Although she has, for the sake of her infatuation, allowed the Charduni more leeway than most can expect, she does not suspect him of being behind the recent events. She has tried to send word to Mithril, but noone has returned, and the town is now without its Priest, Eron Turonville, as he headed south saying that he had been shown the cause of their troubles and was going to put and end to them personally. She is becoming desperate and is contemplating leaving for Mithril herself before the townsfolks need for revenge ends in the lynching of an innocent party, Loreliannas husband, Rama.

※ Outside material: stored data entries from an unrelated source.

-- ==== Sys2Proof/Laws/Units.lean ====
section
/-! SUPPORT. The equipment arbiter: which state a unit has after each operation, and who is told. -/

namespace Sys2Proof.Laws

open Sys2Proof.Machine

/-! ### One unit written -/

theorem setUnit_unit (p : Part) (u : UnitId) (x : UnitState) : (p.setUnit u x).unit u = { p.unit u with state := x } :=
  unit_putUnit p u _

theorem setUnit_unit_ne (p : Part) {u v : UnitId} (h : v ≠ u) (x : UnitState) : (p.setUnit u x).unit v = p.unit v :=
  unit_putUnit_ne p h _

@[simp] theorem setUnit_link (p : Part) (u : UnitId) (x : UnitState) : (p.setUnit u x).link = p.link := rfl
@[simp] theorem setUnit_clock (p : Part) (u : UnitId) (x : UnitState) : (p.setUnit u x).clock = p.clock := rfl
@[simp] theorem setUnit_plant (p : Part) (u : UnitId) (x : UnitState) : (p.setUnit u x).plant = p.plant := rfl
@[simp] theorem setUnit_lanes (p : Part) (u : UnitId) (x : UnitState) : (p.setUnit u x).lanes = p.lanes := rfl

/-- The feedback reading hangs on the input and the polarity alone (R141). -/
theorem feedback_of (p : Part) {u : UnitId} {x : UnitRecord} (h : p.unit u = x) :
    p.feedback u = feedbackOf (p.plant.polarity.get u) x.input := by
  unfold Part.feedback; rw [h]

@[simp] theorem setUnit_feedback (p : Part) (u v : UnitId) (x : UnitState) : (p.setUnit u x).feedback v = p.feedback v := by
  by_cases h : v = u
  · subst h; unfold Part.feedback; rw [setUnit_unit]; rfl
  · unfold Part.feedback; rw [setUnit_unit_ne p h]; rfl

/-- A change of a unit's state drops only that unit's own timers. -/
theorem setUnit_events (p : Part) (u : UnitId) (x : UnitState) (e : Event) (h : e ≠ .proveExpiry u) (k : e ≠ .guardEnd u) :
    e ∈ (p.setUnit u x).events ↔ e ∈ p.events := by
  simp [Part.setUnit, Part.cancel, h, k]

theorem reportEquipment_link (p : Part) (u : UnitId) (e : EquipmentEvent) (before : UnitState) :
    (p.reportEquipment u e before).link = afterReports p.clock p.link [.equipment u e (p.unit u).state before before.lane
      (match (p.unit u).state with
        | .failed c => some c
        | _ => none) (p.feedback u)] := rfl

@[simp] theorem reportEquipment_unit (p : Part) (u v : UnitId) (e : EquipmentEvent) (before : UnitState) :
    (p.reportEquipment u e before).unit v = p.unit v := rfl

@[simp] theorem reportEquipment_events (p : Part) (u : UnitId) (e : EquipmentEvent) (before : UnitState) :
    (p.reportEquipment u e before).events = p.events := rfl

@[simp] theorem tellNews_unit (p : Part) (u v : UnitId) (n : UnitNews) : (p.tellNews u n).unit v = p.unit v := rfl
@[simp] theorem tellNews_link (p : Part) (u : UnitId) (n : UnitNews) : (p.tellNews u n).link = p.link := rfl
@[simp] theorem tellNews_arb (p : Part) (u : UnitId) (n : UnitNews) : (p.tellNews u n).arb = p.arb := rfl

/-- The notices of R145. -/
theorem tellNews_events (p : Part) (u : UnitId) (n : UnitNews) : (p.tellNews u n).events =
    p.events ++ [.laneUnitNews .a u n, .laneUnitNews .b u n, .schedulerUnitNews u n] := rfl

/-! ### Grants and wait lists (R138) -/

theorem grant_unit (p : Part) (u : UnitId) (l : LaneId) : (p.grant u l).unit u = { p.unit u with state := .allocated l } := by
  unfold Part.grant
  dsimp only
  split <;> exact setUnit_unit p u _

theorem grant_unit_ne (p : Part) {u v : UnitId} (h : v ≠ u) (l : LaneId) : (p.grant u l).unit v = p.unit v := by
  unfold Part.grant
  dsimp only
  split <;> exact setUnit_unit_ne p h _

theorem grant_told (p : Part) (u : UnitId) (l : LaneId) : .grant l u ∈ (p.grant u l).events := by
  simp [Part.grant, Part.raise]

theorem grant_waiting (p : Part) (u : UnitId) (l : LaneId) (k : UnitKind) : (p.grant u l).waiting k = p.waiting k := by
  unfold Part.grant
  dsimp only
  split <;> cases k <;> rfl

@[simp] theorem setWaiting_unit (p : Part) (k : UnitKind) (ls : List LaneId) (u : UnitId) :
    (p.setWaiting k ls).unit u = p.unit u := by cases k <;> rfl

@[simp] theorem setWaiting_waiting (p : Part) (k : UnitKind) (ls : List LaneId) : (p.setWaiting k ls).waiting k = ls := by
  cases k <;> rfl

@[simp] theorem setUnit_waiting (p : Part) (u : UnitId) (x : UnitState) (k : UnitKind) :
    (p.setUnit u x).waiting k = p.waiting k := by cases k <;> rfl

theorem serveWait_none {p : Part} {u : UnitId} (h : p.waiting (unitKind u) = []) : p.serveWait u = p := by
  unfold Part.serveWait; rw [h]

theorem serveWait_some {p : Part} {u : UnitId} {l : LaneId} {rest : List LaneId} (h : p.waiting (unitKind u) = l :: rest) :
    p.serveWait u = (p.setWaiting (unitKind u) rest).grant u l := by
  unfold Part.serveWait; rw [h]

theorem serveWait_unit_ne (p : Part) {u v : UnitId} (h : v ≠ u) : (p.serveWait u).unit v = p.unit v := by
  unfold Part.serveWait
  split
  · rw [grant_unit_ne _ h, setWaiting_unit]
  · rfl

theorem serveWait_input (p : Part) (u : UnitId) : ((p.serveWait u).unit u).input = (p.unit u).input := by
  unfold Part.serveWait
  split
  · rw [grant_unit, setWaiting_unit]
  · rfl

end Sys2Proof.Laws
end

*Rama* _Com 1 Human_ - Being the husband of a murderess and Titan worshipper has not been easy for Rama, indeed, if he could have afforded it he would have movd away years ago, but he is, like the rest of Bolthavens populace, poor and as such has no where alse to go.
Living with the grief and guilt of those terrible events has made him a hard and bitter man, no longer trusted by his neighbours and teased by the children, he could also become a suspect in the recent dissapearances and he knows this. He is innocent however and the weather is frightening him just as much as the thought of his wife coming back, he did after all betray her. The Hells hath no fury like a woman scorned.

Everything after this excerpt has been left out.